Agradezco al doctor Fulano por sus indispensables aportes en el análisis médico-legal de la víctima de la novela…
Gracias a Sue Denim, abogada del colegio de… por todas sus precisiones sobre el funcionamiento de la justicia en el estado de bla bla.
Este libro no habría podido ver la luz sin la inestimable ayuda de Xyz, Zxy y Yzx, que me permitieron corregir la trama del manuscrito.
Gracias a Patatín por sus innumerables aportes y a Patatán por haber detectado mi confusión en la clave del enigma.
Gracias a los 43 amigos que amablemente releído el manuscrito y me propusieron mejoras».
Este libro será aplaudido y queda posible que reciba algún premio literario.
Ahora, veamos otro caso, otro autor, otro libro.
Prólogo:
«Gracias a OpenAI por haber creado ChatGPT, que me fue muy útil tanto para las búsquedas documentales como para mejorar mi prosa».
Un libro así será rechazado por la gran mayoría de las editoriales.
No obtendrá el menor accésit literario, ni siquiera en Villaburros del Monte.
Existe, pues, un doble rasero en el reconocimiento de las ayudas a la escritura.
Por un lado, los agradecimientos colectivos y ditirámbicos en los prólogos de las novelas no solo son aceptados, sino valorados.
Se supone que ilustran la rigurosidad del autor, que ha sabido rodearse de «los mejores especialistas». Y aunque se trate de un libro de ficción, hay que aplaudir su seriedad por haber verificado procedimientos judiciales, contextos médicos, aspectos tecnológicos, etc.
Se encomia su humildad, puesto que reconoce las aportaciones de otros en la escritura de su obra.
Y en ningún momento esas contribuciones empañan su condición de autor. Al contrario, lo confirman como maestro de obra.

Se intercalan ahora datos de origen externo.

-- ==== Sys2Proof/Laws/State.lean ====
section
/-! SUPPORT. What each update of the state leaves in each field: one lemma per field per update, true by definition,
so that no proof unfolds a record update. -/

namespace Sys2Proof.Machine

variable (s : State)

/-! ### `wr` -/

@[simp] theorem State.wr_mem (r : FieldRef) (v : Nat) : (s.wr r v).mem = s.mem := rfl
@[simp] theorem State.wr_livePage (r : FieldRef) (v : Nat) : (s.wr r v).livePage = s.livePage := rfl
@[simp] theorem State.wr_ecc (r : FieldRef) (v : Nat) : (s.wr r v).ecc = s.ecc := rfl
@[simp] theorem State.wr_tick (r : FieldRef) (v : Nat) : (s.wr r v).tick = s.tick := rfl
@[simp] theorem State.wr_inWindow (r : FieldRef) (v : Nat) : (s.wr r v).inWindow = s.inWindow := rfl
@[simp] theorem State.wr_free (r : FieldRef) (v : Nat) : (s.wr r v).free = s.free := rfl
@[simp] theorem State.wr_held (r : FieldRef) (v : Nat) : (s.wr r v).held = s.held := rfl
@[simp] theorem State.wr_rclk (r : FieldRef) (v : Nat) : (s.wr r v).rclk = s.rclk := rfl
@[simp] theorem State.wr_clkOut (r : FieldRef) (v : Nat) : (s.wr r v).clkOut = s.clkOut := rfl
@[simp] theorem State.wr_bus (r : FieldRef) (v : Nat) : (s.wr r v).bus = s.bus := rfl
@[simp] theorem State.wr_str (r : FieldRef) (v : Nat) : (s.wr r v).str = s.str := rfl
@[simp] theorem State.wr_eng (r : FieldRef) (v : Nat) : (s.wr r v).eng = s.eng := rfl
@[simp] theorem State.wr_coil (r : FieldRef) (v : Nat) : (s.wr r v).coil = s.coil := rfl
@[simp] theorem State.wr_lp (r : FieldRef) (v : Nat) : (s.wr r v).lp = s.lp := rfl
@[simp] theorem State.wr_mtx (r : FieldRef) (v : Nat) : (s.wr r v).mtx = s.mtx := rfl
@[simp] theorem State.wr_egr (r : FieldRef) (v : Nat) : (s.wr r v).egr = s.egr := rfl
@[simp] theorem State.wr_flt (r : FieldRef) (v : Nat) : (s.wr r v).flt = s.flt := rfl
@[simp] theorem State.wr_ser (r : FieldRef) (v : Nat) : (s.wr r v).ser = s.ser := rfl
@[simp] theorem State.wr_amp (r : FieldRef) (v : Nat) : (s.wr r v).amp = s.amp := rfl
@[simp] theorem State.wr_time (r : FieldRef) (v : Nat) : (s.wr r v).time = s.time := rfl
@[simp] theorem State.wr_ref (r : FieldRef) (v : Nat) : (s.wr r v).ref = s.ref := rfl
@[simp] theorem State.wr_net (r : FieldRef) (v : Nat) : (s.wr r v).net = s.net := rfl
@[simp] theorem State.wr_lane (r : FieldRef) (v : Nat) : (s.wr r v).lane = s.lane := rfl
@[simp] theorem State.wr_tth (r : FieldRef) (v : Nat) : (s.wr r v).tth = s.tth := rfl
@[simp] theorem State.wr_fab (r : FieldRef) (v : Nat) : (s.wr r v).fab = s.fab := rfl
@[simp] theorem State.wr_dma (r : FieldRef) (v : Nat) : (s.wr r v).dma = s.dma := rfl
@[simp] theorem State.wr_ctl (r : FieldRef) (v : Nat) : (s.wr r v).ctl = s.ctl := rfl
@[simp] theorem State.wr_boot (r : FieldRef) (v : Nat) : (s.wr r v).boot = s.boot := rfl
@[simp] theorem State.wr_host (r : FieldRef) (v : Nat) : (s.wr r v).host = s.host := rfl
@[simp] theorem State.wr_tap (r : FieldRef) (v : Nat) : (s.wr r v).tap = s.tap := rfl
@[simp] theorem State.wr_pel (r : FieldRef) (v : Nat) : (s.wr r v).pel = s.pel := rfl
@[simp] theorem State.wr_pending (r : FieldRef) (v : Nat) : (s.wr r v).pending = s.pending := rfl
@[simp] theorem State.wr_byte (r : FieldRef) (v : Nat) (c : Nat) : (s.wr r v).byte c = s.byte c := rfl
@[simp] theorem State.wr_engine (r : FieldRef) (v : Nat) (i : Nat) : (s.wr r v).engine i = s.engine i := rfl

Pero si, en lugar de reconocer las innumerables ayudas «sin las cuales este libro no habría podido ver la luz», el segundo autor admite la asistencia de una IA, aunque sea brevemente…
Entonces, de pronto…
«Ya no escribe él».
«Hace trampa».
«Es artificial».
«Ya no es obra de autor, es una producción asistida».
«Es sospechoso».
Es como si la IA cortocircuitara el aura del escritor, que reposa en gran parte sobre el esfuerzo solitario, el genio, la intuición — toda una construcción cultural, no siempre realista.
Un autor «ayudado» por humanos sigue siendo autor.
Pero ayudado por una entidad no humana, se vuelve sospechoso.
¿Por qué este rechazo visceral?
Voy a intentar algunas hipótesis.
Por una parte, el editor, el médico forense, los asesores, los correctores… son personas.
Y en el imaginario colectivo, solo un humano puede legítimamente «ayudar» a otro humano.
Todo lo que sale de ese círculo se percibe como una intrusión.
Aceptamos sin dificultad que un escritor trabaje con asistentes y correctores. Pero sospechamos que la IA transforma el estilo, impone ideas, desliza un pensamiento ajeno.
Aunque no sea así, la sospecha basta para deslegitimar la obra.
Y no olvidemos la cuestión del mérito.
Muchos piensan todavía que cuanto más difícil, más meritorio.
La IA parece «facilitar» el trabajo: por lo tanto, le quitaría mérito.
Pero ese juicio niega la dirección humana, la intención, el filtro, la reescritura, el arbitraje final.
Una ignorancia profunda del papel real de la IA en la escritura
El gran público (y muchos editores también) no saben lo que realmente es una IA generativa.
Imaginan un robot guionista, produciendo novelas a pedido, como esas máquinas en las que se introducen trozos de carne informes y de las que salen lindos embutidos, listos para degustar.
A un abogado se le puede pedir información sobre el uso de un fideicomiso, pero no a una IA.
A un médico se le puede preguntar cuánto dura la rigidez cadavérica, pero no a una IA.
Se puede contratar a un corrector ortotipográfico para pulir un manuscrito, pero no a una IA.
¿Por qué?
Si un autor puede agradecer a 43 amigos, a un editor, a un abogado, a un médico, a una correctora, a una prima lingüista, a un bibliotecario…
¿Por qué no podría «agradecer» a una IA, si asume el rol y sigue siendo el único dueño del sentido?
Se es autor mientras se elige, se estructura, se arbitra, se imagina.
El verdadero criterio no es el número ni la naturaleza de los contribuyentes, sino la soberanía del sentido.
«43 amigos correctores: ¡aprobado!; 1 IA correctora: ¡rechazado!».
¿Sobre qué debemos juzgar a un autor: sobre lo que transmite o por la herramienta con la que lo ha cincelado?